In the records that follow, find the line with "it, the rate"; from there, retype every line exactly through the line with "alarm. The rate", which also belongs to the answer.

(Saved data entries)

-------------------------

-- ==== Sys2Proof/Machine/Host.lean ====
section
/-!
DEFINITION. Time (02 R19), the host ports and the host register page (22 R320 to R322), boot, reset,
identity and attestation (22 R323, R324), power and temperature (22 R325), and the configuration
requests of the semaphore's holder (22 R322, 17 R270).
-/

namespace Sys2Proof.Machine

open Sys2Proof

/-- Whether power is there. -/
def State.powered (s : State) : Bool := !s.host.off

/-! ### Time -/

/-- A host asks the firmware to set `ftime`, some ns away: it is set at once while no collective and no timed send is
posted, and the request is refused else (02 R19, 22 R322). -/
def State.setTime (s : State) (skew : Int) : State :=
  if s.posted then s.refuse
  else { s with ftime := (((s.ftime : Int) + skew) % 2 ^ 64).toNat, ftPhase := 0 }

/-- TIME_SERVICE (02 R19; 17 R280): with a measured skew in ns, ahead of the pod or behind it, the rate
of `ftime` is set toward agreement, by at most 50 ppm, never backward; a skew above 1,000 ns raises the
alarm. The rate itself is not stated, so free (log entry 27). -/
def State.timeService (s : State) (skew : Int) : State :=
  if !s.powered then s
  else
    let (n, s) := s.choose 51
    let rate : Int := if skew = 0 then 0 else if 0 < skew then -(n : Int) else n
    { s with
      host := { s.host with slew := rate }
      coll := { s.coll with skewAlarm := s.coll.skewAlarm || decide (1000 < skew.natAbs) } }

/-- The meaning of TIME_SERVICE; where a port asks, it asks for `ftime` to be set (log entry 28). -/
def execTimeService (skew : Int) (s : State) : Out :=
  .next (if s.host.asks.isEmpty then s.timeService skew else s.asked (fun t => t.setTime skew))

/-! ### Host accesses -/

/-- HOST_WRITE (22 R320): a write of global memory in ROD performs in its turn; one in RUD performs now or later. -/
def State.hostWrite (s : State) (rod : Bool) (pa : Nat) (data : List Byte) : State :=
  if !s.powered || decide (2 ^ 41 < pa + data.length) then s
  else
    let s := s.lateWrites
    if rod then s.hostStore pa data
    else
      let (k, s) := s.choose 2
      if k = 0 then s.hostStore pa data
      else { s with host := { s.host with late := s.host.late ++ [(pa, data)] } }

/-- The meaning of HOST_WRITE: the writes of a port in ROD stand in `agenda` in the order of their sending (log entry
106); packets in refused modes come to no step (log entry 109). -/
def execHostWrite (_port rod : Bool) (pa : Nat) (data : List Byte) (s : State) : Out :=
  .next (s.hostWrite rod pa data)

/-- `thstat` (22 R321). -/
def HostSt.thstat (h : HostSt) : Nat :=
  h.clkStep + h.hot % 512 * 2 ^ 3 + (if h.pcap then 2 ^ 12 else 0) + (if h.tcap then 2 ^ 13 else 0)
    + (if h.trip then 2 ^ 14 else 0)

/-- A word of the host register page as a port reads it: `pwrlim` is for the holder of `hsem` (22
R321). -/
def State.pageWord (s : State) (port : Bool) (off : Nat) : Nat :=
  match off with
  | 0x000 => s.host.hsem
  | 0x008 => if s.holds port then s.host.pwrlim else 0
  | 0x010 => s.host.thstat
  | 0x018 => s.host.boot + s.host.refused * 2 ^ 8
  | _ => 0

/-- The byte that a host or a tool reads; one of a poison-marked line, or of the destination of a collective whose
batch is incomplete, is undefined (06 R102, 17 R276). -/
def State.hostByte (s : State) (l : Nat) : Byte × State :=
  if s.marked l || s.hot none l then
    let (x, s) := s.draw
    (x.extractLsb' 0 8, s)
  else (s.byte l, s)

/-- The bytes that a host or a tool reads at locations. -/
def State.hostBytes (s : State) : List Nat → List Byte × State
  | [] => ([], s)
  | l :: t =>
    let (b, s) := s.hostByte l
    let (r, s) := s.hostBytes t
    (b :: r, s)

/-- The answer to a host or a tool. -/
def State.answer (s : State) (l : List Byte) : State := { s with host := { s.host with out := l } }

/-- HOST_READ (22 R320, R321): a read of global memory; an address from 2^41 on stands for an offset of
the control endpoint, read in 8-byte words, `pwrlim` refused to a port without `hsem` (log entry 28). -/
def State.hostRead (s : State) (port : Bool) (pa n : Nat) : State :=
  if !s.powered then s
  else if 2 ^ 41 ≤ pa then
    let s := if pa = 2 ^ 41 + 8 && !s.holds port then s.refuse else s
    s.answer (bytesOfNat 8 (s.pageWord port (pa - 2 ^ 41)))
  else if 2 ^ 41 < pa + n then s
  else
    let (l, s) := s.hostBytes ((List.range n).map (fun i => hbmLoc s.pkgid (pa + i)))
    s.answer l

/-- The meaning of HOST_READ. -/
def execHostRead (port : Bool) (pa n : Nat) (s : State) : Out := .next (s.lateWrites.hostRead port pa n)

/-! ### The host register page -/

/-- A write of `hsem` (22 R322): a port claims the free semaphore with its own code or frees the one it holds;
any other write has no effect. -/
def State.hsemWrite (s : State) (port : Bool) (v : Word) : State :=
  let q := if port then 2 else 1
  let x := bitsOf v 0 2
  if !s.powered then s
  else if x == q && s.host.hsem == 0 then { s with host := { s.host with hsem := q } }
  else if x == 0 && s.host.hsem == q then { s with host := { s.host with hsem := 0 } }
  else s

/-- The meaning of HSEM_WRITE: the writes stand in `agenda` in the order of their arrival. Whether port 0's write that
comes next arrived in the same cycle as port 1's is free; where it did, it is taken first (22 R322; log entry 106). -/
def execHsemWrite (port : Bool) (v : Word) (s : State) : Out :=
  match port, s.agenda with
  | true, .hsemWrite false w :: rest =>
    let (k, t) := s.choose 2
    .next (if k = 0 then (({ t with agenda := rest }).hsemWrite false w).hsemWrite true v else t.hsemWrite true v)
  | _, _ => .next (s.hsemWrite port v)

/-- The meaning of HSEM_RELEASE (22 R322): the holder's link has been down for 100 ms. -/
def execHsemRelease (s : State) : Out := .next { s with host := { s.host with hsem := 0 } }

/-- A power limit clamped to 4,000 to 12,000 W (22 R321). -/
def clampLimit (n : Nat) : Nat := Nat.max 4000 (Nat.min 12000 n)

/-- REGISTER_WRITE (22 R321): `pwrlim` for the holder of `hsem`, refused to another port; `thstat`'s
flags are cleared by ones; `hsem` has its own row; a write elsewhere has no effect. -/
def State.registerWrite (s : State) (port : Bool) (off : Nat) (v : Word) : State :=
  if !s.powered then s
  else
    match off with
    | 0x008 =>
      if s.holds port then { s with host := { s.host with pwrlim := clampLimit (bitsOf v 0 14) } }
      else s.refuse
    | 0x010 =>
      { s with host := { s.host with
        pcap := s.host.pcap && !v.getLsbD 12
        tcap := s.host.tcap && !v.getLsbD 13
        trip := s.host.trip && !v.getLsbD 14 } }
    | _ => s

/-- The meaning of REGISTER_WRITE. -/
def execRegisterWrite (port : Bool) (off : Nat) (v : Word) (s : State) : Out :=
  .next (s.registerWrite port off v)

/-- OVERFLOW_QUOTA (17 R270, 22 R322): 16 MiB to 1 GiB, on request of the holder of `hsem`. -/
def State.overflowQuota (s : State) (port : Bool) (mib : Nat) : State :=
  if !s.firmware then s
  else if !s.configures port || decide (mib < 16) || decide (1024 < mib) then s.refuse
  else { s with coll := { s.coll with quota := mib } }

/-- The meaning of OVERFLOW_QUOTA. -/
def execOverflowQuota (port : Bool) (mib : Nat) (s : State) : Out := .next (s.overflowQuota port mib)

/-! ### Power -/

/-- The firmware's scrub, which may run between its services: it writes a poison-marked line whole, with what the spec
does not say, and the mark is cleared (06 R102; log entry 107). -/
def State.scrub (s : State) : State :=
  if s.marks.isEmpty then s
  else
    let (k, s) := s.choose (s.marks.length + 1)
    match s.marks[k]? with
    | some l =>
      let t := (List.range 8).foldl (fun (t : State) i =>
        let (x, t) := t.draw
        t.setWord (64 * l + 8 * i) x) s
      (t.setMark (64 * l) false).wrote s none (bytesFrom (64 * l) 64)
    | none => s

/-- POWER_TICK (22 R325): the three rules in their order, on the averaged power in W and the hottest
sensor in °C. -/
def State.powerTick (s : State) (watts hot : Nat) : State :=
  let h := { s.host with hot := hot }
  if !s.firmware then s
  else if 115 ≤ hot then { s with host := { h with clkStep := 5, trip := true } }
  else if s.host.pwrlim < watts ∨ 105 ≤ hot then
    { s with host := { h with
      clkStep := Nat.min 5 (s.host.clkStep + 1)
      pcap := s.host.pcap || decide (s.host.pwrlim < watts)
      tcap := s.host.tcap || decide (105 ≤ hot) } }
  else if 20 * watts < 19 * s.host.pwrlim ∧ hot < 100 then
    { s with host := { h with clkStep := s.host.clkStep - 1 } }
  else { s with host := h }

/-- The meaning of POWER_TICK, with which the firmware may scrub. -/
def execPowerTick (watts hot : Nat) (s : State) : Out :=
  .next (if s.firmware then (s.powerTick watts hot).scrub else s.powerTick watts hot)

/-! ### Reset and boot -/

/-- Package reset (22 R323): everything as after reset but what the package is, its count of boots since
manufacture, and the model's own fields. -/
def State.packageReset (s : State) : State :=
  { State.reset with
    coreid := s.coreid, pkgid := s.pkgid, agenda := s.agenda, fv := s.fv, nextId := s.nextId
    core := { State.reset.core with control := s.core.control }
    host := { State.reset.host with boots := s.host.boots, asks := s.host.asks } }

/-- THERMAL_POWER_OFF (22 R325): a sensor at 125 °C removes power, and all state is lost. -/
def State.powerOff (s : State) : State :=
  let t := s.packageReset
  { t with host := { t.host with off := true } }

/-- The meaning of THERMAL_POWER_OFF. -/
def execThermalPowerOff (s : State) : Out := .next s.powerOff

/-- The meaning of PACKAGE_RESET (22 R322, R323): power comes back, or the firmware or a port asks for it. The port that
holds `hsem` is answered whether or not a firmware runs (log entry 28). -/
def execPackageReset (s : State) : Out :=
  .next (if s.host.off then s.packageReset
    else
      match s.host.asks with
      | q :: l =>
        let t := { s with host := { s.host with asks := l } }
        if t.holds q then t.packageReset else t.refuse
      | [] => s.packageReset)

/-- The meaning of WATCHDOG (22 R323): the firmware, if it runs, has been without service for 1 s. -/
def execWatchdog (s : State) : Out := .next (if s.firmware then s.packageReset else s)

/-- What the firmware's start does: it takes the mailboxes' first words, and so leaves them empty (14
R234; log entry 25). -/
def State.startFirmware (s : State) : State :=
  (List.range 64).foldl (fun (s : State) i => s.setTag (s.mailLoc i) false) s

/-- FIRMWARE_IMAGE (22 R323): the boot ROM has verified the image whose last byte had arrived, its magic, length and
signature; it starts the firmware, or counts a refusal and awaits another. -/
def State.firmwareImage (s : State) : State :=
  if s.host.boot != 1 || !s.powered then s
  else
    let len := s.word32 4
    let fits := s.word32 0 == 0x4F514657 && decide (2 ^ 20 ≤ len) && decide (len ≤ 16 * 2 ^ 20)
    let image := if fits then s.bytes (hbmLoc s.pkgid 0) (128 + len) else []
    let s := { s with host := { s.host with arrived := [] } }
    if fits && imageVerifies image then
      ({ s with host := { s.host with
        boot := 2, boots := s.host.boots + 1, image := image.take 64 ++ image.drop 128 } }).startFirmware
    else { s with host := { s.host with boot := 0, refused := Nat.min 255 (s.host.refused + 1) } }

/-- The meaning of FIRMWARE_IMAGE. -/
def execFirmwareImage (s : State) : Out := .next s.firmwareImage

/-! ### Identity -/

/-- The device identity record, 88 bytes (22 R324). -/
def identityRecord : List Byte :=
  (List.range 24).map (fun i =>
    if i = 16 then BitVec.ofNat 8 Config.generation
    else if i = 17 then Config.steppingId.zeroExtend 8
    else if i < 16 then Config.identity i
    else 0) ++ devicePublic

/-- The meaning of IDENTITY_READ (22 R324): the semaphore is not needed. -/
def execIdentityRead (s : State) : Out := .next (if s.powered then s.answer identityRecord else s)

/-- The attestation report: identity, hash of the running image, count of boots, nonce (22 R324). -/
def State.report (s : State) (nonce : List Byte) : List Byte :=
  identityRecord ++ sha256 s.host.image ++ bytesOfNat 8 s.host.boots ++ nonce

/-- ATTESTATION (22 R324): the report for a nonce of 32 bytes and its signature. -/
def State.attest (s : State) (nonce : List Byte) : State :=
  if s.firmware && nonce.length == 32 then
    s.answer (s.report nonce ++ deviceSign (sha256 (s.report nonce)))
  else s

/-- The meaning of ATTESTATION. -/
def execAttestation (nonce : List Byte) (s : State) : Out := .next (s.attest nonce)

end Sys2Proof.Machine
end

-------------------------

EXERCISE RESPONSE:
/-- TIME_SERVICE (02 R19; 17 R280): with a measured skew in ns, ahead of the pod or behind it, the rate
of `ftime` is set toward agreement, by at most 50 ppm, never backward; a skew above 1,000 ns raises the
alarm. The rate itself is not stated, so free (log entry 27). -/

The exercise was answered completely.